Write each line again exactly as it is, from the opening line of the records below through the one containing "by_contra hs", and add nothing.

(Collected data)
Segment Open

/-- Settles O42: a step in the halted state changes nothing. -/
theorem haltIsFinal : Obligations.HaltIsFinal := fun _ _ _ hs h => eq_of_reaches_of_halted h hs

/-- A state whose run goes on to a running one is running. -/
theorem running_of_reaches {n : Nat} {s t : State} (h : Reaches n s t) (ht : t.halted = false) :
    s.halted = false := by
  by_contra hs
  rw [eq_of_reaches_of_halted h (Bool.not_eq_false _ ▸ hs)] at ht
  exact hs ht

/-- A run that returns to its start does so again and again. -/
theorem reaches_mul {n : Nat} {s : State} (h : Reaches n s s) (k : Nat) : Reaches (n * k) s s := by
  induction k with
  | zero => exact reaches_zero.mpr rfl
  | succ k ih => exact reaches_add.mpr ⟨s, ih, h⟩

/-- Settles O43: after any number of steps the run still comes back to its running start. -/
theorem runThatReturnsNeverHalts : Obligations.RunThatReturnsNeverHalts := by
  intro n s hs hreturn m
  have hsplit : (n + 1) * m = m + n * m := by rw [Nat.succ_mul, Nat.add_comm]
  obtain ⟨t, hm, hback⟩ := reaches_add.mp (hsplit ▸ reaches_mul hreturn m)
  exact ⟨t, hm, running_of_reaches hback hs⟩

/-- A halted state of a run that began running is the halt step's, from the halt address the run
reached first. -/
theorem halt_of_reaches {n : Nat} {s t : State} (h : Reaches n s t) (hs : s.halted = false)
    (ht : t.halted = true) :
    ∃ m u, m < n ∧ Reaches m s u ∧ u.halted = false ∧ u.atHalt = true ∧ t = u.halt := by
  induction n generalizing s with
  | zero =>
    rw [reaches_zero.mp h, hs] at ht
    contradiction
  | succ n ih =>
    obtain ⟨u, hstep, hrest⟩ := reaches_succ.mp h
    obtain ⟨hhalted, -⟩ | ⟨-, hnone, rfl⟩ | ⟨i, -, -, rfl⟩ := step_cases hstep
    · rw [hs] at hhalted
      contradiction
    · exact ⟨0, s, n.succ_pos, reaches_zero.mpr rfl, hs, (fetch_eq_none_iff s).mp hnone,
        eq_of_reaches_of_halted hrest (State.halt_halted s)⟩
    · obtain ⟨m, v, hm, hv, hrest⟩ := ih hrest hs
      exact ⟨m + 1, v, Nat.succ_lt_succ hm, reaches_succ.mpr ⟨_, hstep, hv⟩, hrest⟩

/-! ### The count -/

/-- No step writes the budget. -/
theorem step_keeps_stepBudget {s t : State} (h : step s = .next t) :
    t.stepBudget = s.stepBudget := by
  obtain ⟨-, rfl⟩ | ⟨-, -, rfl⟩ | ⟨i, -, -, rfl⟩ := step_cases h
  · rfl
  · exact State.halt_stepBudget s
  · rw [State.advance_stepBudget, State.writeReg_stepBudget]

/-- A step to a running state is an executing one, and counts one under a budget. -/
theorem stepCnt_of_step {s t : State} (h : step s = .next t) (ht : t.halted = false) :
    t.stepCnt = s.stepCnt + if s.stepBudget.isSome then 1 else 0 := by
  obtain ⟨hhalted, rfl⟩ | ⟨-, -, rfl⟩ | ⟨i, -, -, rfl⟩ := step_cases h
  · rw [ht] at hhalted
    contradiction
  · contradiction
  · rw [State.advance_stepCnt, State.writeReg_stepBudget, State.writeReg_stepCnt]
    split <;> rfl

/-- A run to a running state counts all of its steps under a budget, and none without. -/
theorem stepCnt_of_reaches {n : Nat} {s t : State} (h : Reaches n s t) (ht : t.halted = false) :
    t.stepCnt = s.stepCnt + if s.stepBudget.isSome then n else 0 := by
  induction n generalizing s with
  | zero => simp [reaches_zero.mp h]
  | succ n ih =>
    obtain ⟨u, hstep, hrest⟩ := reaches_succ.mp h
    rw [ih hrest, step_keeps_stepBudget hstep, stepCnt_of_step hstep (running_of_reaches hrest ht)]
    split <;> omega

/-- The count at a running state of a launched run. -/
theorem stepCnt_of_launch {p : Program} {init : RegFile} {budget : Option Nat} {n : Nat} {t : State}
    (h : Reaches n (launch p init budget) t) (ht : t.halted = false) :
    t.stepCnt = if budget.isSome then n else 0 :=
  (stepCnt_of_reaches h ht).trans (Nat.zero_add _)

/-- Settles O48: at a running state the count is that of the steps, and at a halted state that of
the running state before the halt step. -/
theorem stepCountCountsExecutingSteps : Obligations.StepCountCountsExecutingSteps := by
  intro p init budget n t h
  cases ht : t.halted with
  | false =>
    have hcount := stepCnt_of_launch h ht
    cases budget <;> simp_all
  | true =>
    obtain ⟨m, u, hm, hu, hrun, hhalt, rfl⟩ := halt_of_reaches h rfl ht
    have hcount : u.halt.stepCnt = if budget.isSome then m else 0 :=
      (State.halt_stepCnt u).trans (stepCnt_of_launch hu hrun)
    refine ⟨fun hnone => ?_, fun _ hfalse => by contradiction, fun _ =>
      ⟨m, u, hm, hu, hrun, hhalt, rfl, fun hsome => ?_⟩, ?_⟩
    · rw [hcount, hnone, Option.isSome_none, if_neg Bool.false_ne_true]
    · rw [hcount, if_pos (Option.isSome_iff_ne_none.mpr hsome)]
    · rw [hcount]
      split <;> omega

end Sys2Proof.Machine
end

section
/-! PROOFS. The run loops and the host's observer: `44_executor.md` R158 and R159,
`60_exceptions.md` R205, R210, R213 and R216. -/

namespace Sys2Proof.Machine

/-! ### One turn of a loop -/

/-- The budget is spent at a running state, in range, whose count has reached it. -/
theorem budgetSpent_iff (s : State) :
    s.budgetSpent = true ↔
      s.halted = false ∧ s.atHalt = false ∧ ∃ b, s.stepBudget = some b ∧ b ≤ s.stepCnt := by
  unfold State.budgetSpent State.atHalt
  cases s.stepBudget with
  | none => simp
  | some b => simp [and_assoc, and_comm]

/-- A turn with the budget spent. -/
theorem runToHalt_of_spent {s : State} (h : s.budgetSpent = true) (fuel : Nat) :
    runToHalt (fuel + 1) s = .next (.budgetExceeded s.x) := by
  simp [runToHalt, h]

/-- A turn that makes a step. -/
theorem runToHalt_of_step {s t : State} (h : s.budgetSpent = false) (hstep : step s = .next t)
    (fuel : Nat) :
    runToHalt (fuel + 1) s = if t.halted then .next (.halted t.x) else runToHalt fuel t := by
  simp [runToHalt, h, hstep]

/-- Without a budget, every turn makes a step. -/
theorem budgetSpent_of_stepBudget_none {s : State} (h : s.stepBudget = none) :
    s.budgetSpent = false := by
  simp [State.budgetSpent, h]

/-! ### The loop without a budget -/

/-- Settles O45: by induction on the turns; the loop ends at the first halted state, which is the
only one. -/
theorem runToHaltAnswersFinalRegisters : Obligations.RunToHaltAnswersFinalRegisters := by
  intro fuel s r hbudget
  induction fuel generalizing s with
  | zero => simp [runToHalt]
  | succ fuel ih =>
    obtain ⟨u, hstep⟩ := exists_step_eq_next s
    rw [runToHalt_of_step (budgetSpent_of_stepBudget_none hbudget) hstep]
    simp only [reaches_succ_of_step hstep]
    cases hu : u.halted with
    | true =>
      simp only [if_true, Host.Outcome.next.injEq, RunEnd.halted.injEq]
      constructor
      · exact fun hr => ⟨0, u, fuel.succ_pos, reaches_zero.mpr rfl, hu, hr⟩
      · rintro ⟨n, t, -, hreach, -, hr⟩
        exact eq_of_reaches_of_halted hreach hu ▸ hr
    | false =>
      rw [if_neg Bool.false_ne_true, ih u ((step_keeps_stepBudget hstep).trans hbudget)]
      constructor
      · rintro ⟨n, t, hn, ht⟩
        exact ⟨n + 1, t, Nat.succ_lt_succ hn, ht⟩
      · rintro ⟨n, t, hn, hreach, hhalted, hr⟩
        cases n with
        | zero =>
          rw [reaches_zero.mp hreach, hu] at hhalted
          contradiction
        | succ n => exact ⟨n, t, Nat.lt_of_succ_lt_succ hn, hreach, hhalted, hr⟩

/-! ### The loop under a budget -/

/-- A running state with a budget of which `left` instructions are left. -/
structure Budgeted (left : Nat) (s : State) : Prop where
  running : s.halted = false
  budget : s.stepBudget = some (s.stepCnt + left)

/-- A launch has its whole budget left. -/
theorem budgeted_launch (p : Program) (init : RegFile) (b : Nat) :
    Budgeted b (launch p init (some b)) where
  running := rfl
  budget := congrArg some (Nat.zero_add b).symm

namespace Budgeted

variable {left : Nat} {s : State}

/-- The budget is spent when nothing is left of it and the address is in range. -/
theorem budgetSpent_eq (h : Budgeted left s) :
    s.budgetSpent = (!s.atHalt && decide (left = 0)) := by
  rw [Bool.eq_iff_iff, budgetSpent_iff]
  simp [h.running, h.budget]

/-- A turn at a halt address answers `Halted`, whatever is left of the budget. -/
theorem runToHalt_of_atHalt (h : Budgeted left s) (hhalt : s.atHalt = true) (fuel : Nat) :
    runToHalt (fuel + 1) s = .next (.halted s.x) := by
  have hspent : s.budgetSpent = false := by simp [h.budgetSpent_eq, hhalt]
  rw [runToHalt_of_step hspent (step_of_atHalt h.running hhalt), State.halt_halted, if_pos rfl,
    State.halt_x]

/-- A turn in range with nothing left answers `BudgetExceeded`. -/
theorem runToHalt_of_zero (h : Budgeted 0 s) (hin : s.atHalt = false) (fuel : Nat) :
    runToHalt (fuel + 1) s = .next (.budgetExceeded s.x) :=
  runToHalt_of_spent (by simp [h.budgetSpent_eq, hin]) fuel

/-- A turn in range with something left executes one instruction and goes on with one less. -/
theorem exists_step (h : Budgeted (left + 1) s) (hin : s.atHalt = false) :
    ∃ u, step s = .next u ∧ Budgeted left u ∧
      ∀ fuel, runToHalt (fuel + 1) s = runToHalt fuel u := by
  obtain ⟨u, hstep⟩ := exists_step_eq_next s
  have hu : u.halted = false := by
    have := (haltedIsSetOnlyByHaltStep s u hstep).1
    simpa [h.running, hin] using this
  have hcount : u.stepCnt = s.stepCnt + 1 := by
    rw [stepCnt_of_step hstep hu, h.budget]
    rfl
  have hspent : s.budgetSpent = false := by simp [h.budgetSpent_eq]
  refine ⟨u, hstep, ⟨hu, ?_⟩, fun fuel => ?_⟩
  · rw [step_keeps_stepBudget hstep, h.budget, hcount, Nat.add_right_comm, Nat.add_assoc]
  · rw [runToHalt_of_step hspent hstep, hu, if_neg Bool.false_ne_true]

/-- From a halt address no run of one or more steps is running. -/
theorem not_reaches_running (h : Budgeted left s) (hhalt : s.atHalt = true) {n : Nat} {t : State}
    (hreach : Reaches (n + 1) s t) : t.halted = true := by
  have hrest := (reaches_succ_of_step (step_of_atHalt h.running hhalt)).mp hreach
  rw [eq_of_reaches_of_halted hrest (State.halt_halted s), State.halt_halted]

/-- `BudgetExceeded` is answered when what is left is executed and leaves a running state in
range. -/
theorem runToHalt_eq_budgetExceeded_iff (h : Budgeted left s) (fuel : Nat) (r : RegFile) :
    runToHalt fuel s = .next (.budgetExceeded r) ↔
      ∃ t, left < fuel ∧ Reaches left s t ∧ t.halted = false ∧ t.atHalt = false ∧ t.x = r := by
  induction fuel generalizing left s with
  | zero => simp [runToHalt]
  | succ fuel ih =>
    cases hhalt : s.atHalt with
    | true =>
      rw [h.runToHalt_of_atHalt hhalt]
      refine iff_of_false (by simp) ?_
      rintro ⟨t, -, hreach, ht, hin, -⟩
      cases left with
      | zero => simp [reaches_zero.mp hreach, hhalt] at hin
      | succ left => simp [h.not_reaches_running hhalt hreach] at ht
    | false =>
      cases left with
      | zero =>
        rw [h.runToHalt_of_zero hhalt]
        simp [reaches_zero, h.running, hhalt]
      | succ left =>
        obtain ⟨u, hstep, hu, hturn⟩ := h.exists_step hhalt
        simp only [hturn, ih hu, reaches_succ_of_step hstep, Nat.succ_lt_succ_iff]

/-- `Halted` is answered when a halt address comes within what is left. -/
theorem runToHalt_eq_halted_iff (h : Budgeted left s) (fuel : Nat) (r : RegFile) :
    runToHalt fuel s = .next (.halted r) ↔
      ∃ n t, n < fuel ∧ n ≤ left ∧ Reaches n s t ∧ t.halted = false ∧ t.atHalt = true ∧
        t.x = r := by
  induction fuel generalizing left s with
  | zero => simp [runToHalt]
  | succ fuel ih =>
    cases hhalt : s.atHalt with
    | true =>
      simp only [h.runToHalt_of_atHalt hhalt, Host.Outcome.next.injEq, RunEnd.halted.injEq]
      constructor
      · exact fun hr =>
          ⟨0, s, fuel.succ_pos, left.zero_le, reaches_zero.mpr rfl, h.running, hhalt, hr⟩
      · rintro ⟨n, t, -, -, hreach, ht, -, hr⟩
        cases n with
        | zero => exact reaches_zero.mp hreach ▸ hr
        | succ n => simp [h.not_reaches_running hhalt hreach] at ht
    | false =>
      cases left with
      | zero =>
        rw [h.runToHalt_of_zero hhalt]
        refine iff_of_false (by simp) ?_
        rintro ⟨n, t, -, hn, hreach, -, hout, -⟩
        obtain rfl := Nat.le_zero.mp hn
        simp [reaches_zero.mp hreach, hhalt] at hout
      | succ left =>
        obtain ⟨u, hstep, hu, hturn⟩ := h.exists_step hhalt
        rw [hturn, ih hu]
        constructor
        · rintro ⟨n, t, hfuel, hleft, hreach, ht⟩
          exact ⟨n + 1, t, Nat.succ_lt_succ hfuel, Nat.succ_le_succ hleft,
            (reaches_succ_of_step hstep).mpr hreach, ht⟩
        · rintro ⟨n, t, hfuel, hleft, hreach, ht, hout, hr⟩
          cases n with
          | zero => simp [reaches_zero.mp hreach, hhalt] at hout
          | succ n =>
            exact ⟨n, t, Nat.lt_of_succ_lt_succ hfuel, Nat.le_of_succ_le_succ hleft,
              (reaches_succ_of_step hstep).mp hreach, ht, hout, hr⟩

Segment Closed

• [Solved problem]:
/-- Settles O42: a step in the halted state changes nothing. -/
theorem haltIsFinal : Obligations.HaltIsFinal := fun _ _ _ hs h => eq_of_reaches_of_halted h hs

/-- A state whose run goes on to a running one is running. -/
theorem running_of_reaches {n : Nat} {s t : State} (h : Reaches n s t) (ht : t.halted = false) :
    s.halted = false := by
  by_contra hs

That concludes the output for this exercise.